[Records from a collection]
▬▬▬▬▬▬
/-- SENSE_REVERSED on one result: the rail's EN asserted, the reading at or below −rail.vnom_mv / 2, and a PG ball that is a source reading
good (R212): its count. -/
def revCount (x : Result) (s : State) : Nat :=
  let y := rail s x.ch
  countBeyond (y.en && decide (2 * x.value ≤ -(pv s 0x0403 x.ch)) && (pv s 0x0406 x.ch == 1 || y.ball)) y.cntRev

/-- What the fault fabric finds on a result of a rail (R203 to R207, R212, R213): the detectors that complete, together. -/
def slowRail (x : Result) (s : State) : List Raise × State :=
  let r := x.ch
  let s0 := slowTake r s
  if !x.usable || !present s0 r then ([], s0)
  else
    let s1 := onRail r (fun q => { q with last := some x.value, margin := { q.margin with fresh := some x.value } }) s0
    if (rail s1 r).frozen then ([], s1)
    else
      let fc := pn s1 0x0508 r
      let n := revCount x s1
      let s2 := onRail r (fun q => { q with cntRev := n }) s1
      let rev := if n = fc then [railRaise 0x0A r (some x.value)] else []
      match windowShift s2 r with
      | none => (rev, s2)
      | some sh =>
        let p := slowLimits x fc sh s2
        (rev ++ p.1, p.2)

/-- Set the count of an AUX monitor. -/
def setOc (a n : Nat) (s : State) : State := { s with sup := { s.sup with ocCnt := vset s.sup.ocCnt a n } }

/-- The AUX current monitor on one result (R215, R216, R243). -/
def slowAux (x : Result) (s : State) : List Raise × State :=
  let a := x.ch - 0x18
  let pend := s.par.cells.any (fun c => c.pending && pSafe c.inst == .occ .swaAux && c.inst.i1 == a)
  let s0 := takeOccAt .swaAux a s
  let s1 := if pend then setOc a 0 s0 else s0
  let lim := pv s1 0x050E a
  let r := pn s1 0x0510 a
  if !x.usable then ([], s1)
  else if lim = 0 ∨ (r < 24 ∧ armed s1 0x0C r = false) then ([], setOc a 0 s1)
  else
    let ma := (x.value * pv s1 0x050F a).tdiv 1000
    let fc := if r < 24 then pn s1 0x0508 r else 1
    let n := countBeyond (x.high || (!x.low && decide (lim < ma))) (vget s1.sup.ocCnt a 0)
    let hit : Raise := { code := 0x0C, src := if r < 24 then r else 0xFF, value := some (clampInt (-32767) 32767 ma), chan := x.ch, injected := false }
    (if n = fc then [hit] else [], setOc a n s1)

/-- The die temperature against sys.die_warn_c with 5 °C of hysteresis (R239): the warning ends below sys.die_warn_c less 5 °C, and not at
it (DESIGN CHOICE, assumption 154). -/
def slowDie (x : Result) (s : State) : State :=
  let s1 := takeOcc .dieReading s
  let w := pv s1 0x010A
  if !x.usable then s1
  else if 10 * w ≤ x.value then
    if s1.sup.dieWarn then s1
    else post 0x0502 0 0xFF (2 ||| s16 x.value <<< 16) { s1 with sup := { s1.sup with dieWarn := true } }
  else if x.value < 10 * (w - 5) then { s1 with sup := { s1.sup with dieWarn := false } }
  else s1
▬▬▬▬▬▬
WHAT YOU ARE ASKED TO DO: When a line of the data above holds the string "swaAux", count it, and reply with the resulting number only.

FINISHED TASK: 2